> Task brief: Retype every entry exactly, character for character.

> Information supplied:
-- ==== Sys2Proof/Machine/Energy.lean ====
section
/-!
DEFINITION. Energy quantities, accumulation, demand, pulse outputs, voltage events and the energy balance (08), and the
accumulator commits (02 R63, R64). The rows at a boundary call these operations; the rows and commands that belong to this
chapter alone stand at the end.
-/

namespace Sys2Proof.Machine

/-! ### Points in use (Tables 7-2, 7-5) -/

/-- Points 0 to 12. -/
def points : List Nat := List.range 13

/-- Field of point p's record in force (Table 7-5). -/
def Block.p8 (s : Block) (p o : Nat) : Nat := u8At (s.ptConf p) o
def Block.p32 (s : Block) (p o : Nat) : Nat := u32At (s.ptConf p) o
def Block.ifs (s : Block) (p : Nat) : Nat := s.p32 p 8
def Block.vfs (s : Block) (p : Nat) : Nat := s.p32 p 12
def Block.xfs (s : Block) (p : Nat) : Nat := s.p32 p 16

def Block.pt (s : Block) (p : Nat) : Point := tget s.asy.points p
def Block.pq (s : Block) (p : Nat) : PointQ := tget s.nrg.pq p
def Block.ch (s : Block) (p c : Nat) : Chan := tget (s.pt p).chans c
def updPt (p : Nat) (f : Point → Point) (s : Block) : Block := { s with asy.points := tupd s.asy.points p f }
def updPq (p : Nat) (f : PointQ → PointQ) (s : Block) : Block := { s with nrg.pq := tupd s.nrg.pq p f }
def updCh (p c : Nat) (f : Chan → Chan) (s : Block) : Block := updPt p (fun x => { x with chans := tupd x.chans c f }) s

/-- Phases in use, 0 to 2. -/
def phasesOf (p : Nat) (s : Block) : List Nat :=
  match s.ptType p with
  | 1 => [0, 1, 2]
  | 2 | 3 => [0]
  | _ => []

/-- Test injection runs on point p (R219). -/
def tinjOn (p : Nat) (s : Block) : Bool := bit s.asy.tinjCtrl 31 && bits s.asy.tinjCtrl 11 8 == p

/-- An in-use channel of the point is faulted (`ASY_PSTATp.FAULT`). -/
def pointFaulted (p : Nat) (s : Block) : Bool := (List.range 8).any fun c => chInUse p c s && (s.ch p c).faulted

/-- Modes in which metering and accumulation are live (Table 3-1). -/
def mMeter : List Mode :=
  [.standby, .service, .degraded, .maintain, .commission, .activate, .outage, .safestop]

/-- The Assay core is metering. -/
def metering (s : Block) : Bool := s.inMode mMeter && s.pwr.heldBy == .no && !s.pwr.assayDown

/-- A quotient of naturals rounded to the nearest, halves up. -/
def roundDiv (n d : Nat) : Nat := if d == 0 then 0 else (2 * n + d) / (2 * d)

/-- A quotient of an integer by a natural, its magnitude rounded to the nearest. -/
def roundDivI (n : Int) (d : Nat) : Int :=
  if n < 0 then -(Int.ofNat (roundDiv n.natAbs d)) else Int.ofNat (roundDiv n.natAbs d)

/-! ### Accumulation (R228–R231) -/

/-- The point's averaging time in ns: its last measured period, the nominal one where there is none, 20 ms on a DC point
(R229). -/
def avgNs (p : Nat) (s : Block) : Nat :=
  if s.ptType p == 3 then 20000000
  else if (s.pt p).period != 0 then (s.pt p).period
  else 1000000000 / max s.nomFreq 1

/-- The weighted sum of one product over the last `t` ns of samples: 100,000 per whole sample, the rest on the edge
sample (R229). -/
def winSum (t : Nat) (f : Prod → Int) (h : List Prod) : Int :=
  let n := t / 100000
  let whole := (h.take n).foldl (fun a x => a + f x) 0
  let edge := match h.drop n with
    | x :: _ => f x
    | [] => 0
  whole * 100000 + edge * Int.ofNat (t % 100000)

/-- Quadrant 0 to 3 of a pair (Table 8-1). -/
def quadOf (p q : Int) : Nat := if p ≥ 0 then (if q ≥ 0 then 0 else 3) else (if q ≥ 0 then 1 else 2)

/-- Units of 2⁻³² mWh that a mean of W / t sample-code products adds in 100 µs (R231): a full scale of mV and mA makes one
code product vfs × ifs / 2^46 µW, and 1 mWh is 3.6 × 10^10 µW × 100 µs. -/
def incOf (w scale t : Nat) : Nat := roundDiv (w * scale) (t * 16384 * 36000000000)

/-- The cycle Irms of a phase is below the starting limit (R230). On a DC point the mean of |I| over 20 ms counts. -/
def belowStart (p : Nat) (x : PhaseQ) (s : Block) : Bool :=
  if s.ptType p == 3 then
    let m := ((x.hist.take 200).foldl (fun (a : Int) (h : Prod) => a + h.q) 0).toNat
    m * 2000 * 10 < 9 * 8388608 * 200
  else x.irms * x.irms * 20000000000 < 81 * (s.ifs p * 1000) * (s.ifs p * 1000)

/-- The eight increments of one phase at one instant (Table 8-3). -/
def increments (p : Nat) (x : PhaseQ) (s : Block) : List Nat :=
  let t := avgNs p s
  let wp := winSum t (fun h => h.p) x.hist
  if s.ptType p == 3 then
    let i := incOf wp.natAbs (s.vfs p * s.xfs p) t
    if wp ≥ 0 then [i, 0, 0, 0, 0, 0, 0, 0] else [0, i, 0, 0, 0, 0, 0, 0]
  else
    let sc := s.vfs p * s.ifs p
    let wq := winSum t (fun h => h.q) x.hist
    let ws := isqrt ((winSum t (fun h => h.v2) x.hist).toNat * (winSum t (fun h => h.i2) x.hist).toNat)
    let ip := incOf wp.natAbs sc t
    let iq := incOf wq.natAbs sc t
    let is := incOf ws sc t
    let k := quadOf wp wq
    (if wp ≥ 0 then [ip, 0] else [0, ip]) ++ (List.range 4).map (fun j => if j == k then iq else 0) ++
      (if wp ≥ 0 then [is, 0] else [0, is])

> Solution:
-- ==== Sys2Proof/Machine/Energy.lean ====
section
/-!
DEFINITION. Energy quantities, accumulation, demand, pulse outputs, voltage events and the energy balance (08), and the
accumulator commits (02 R63, R64). The rows at a boundary call these operations; the rows and commands that belong to this
chapter alone stand at the end.
-/

namespace Sys2Proof.Machine

/-! ### Points in use (Tables 7-2, 7-5) -/

/-- Points 0 to 12. -/
def points : List Nat := List.range 13

/-- Field of point p's record in force (Table 7-5). -/
def Block.p8 (s : Block) (p o : Nat) : Nat := u8At (s.ptConf p) o
def Block.p32 (s : Block) (p o : Nat) : Nat := u32At (s.ptConf p) o
def Block.ifs (s : Block) (p : Nat) : Nat := s.p32 p 8
def Block.vfs (s : Block) (p : Nat) : Nat := s.p32 p 12
def Block.xfs (s : Block) (p : Nat) : Nat := s.p32 p 16

def Block.pt (s : Block) (p : Nat) : Point := tget s.asy.points p
def Block.pq (s : Block) (p : Nat) : PointQ := tget s.nrg.pq p
def Block.ch (s : Block) (p c : Nat) : Chan := tget (s.pt p).chans c
def updPt (p : Nat) (f : Point → Point) (s : Block) : Block := { s with asy.points := tupd s.asy.points p f }
def updPq (p : Nat) (f : PointQ → PointQ) (s : Block) : Block := { s with nrg.pq := tupd s.nrg.pq p f }
def updCh (p c : Nat) (f : Chan → Chan) (s : Block) : Block := updPt p (fun x => { x with chans := tupd x.chans c f }) s

/-- Phases in use, 0 to 2. -/
def phasesOf (p : Nat) (s : Block) : List Nat :=
  match s.ptType p with
  | 1 => [0, 1, 2]
  | 2 | 3 => [0]
  | _ => []

/-- Test injection runs on point p (R219). -/
def tinjOn (p : Nat) (s : Block) : Bool := bit s.asy.tinjCtrl 31 && bits s.asy.tinjCtrl 11 8 == p

/-- An in-use channel of the point is faulted (`ASY_PSTATp.FAULT`). -/
def pointFaulted (p : Nat) (s : Block) : Bool := (List.range 8).any fun c => chInUse p c s && (s.ch p c).faulted

/-- Modes in which metering and accumulation are live (Table 3-1). -/
def mMeter : List Mode :=
  [.standby, .service, .degraded, .maintain, .commission, .activate, .outage, .safestop]

/-- The Assay core is metering. -/
def metering (s : Block) : Bool := s.inMode mMeter && s.pwr.heldBy == .no && !s.pwr.assayDown

/-- A quotient of naturals rounded to the nearest, halves up. -/
def roundDiv (n d : Nat) : Nat := if d == 0 then 0 else (2 * n + d) / (2 * d)

/-- A quotient of an integer by a natural, its magnitude rounded to the nearest. -/
def roundDivI (n : Int) (d : Nat) : Int :=
  if n < 0 then -(Int.ofNat (roundDiv n.natAbs d)) else Int.ofNat (roundDiv n.natAbs d)

/-! ### Accumulation (R228–R231) -/

/-- The point's averaging time in ns: its last measured period, the nominal one where there is none, 20 ms on a DC point
(R229). -/
def avgNs (p : Nat) (s : Block) : Nat :=
  if s.ptType p == 3 then 20000000
  else if (s.pt p).period != 0 then (s.pt p).period
  else 1000000000 / max s.nomFreq 1

/-- The weighted sum of one product over the last `t` ns of samples: 100,000 per whole sample, the rest on the edge
sample (R229). -/
def winSum (t : Nat) (f : Prod → Int) (h : List Prod) : Int :=
  let n := t / 100000
  let whole := (h.take n).foldl (fun a x => a + f x) 0
  let edge := match h.drop n with
    | x :: _ => f x
    | [] => 0
  whole * 100000 + edge * Int.ofNat (t % 100000)

/-- Quadrant 0 to 3 of a pair (Table 8-1). -/
def quadOf (p q : Int) : Nat := if p ≥ 0 then (if q ≥ 0 then 0 else 3) else (if q ≥ 0 then 1 else 2)

/-- Units of 2⁻³² mWh that a mean of W / t sample-code products adds in 100 µs (R231): a full scale of mV and mA makes one
code product vfs × ifs / 2^46 µW, and 1 mWh is 3.6 × 10^10 µW × 100 µs. -/
def incOf (w scale t : Nat) : Nat := roundDiv (w * scale) (t * 16384 * 36000000000)

/-- The cycle Irms of a phase is below the starting limit (R230). On a DC point the mean of |I| over 20 ms counts. -/
def belowStart (p : Nat) (x : PhaseQ) (s : Block) : Bool :=
  if s.ptType p == 3 then
    let m := ((x.hist.take 200).foldl (fun (a : Int) (h : Prod) => a + h.q) 0).toNat
    m * 2000 * 10 < 9 * 8388608 * 200
  else x.irms * x.irms * 20000000000 < 81 * (s.ifs p * 1000) * (s.ifs p * 1000)

/-- The eight increments of one phase at one instant (Table 8-3). -/
def increments (p : Nat) (x : PhaseQ) (s : Block) : List Nat :=
  let t := avgNs p s
  let wp := winSum t (fun h => h.p) x.hist
  if s.ptType p == 3 then
    let i := incOf wp.natAbs (s.vfs p * s.xfs p) t
    if wp ≥ 0 then [i, 0, 0, 0, 0, 0, 0, 0] else [0, i, 0, 0, 0, 0, 0, 0]
  else
    let sc := s.vfs p * s.ifs p
    let wq := winSum t (fun h => h.q) x.hist
    let ws := isqrt ((winSum t (fun h => h.v2) x.hist).toNat * (winSum t (fun h => h.i2) x.hist).toNat)
    let ip := incOf wp.natAbs sc t
    let iq := incOf wq.natAbs sc t
    let is := incOf ws sc t
    let k := quadOf wp wq
    (if wp ≥ 0 then [ip, 0] else [0, ip]) ++ (List.range 4).map (fun j => if j == k then iq else 0) ++
      (if wp ≥ 0 then [is, 0] else [0, is])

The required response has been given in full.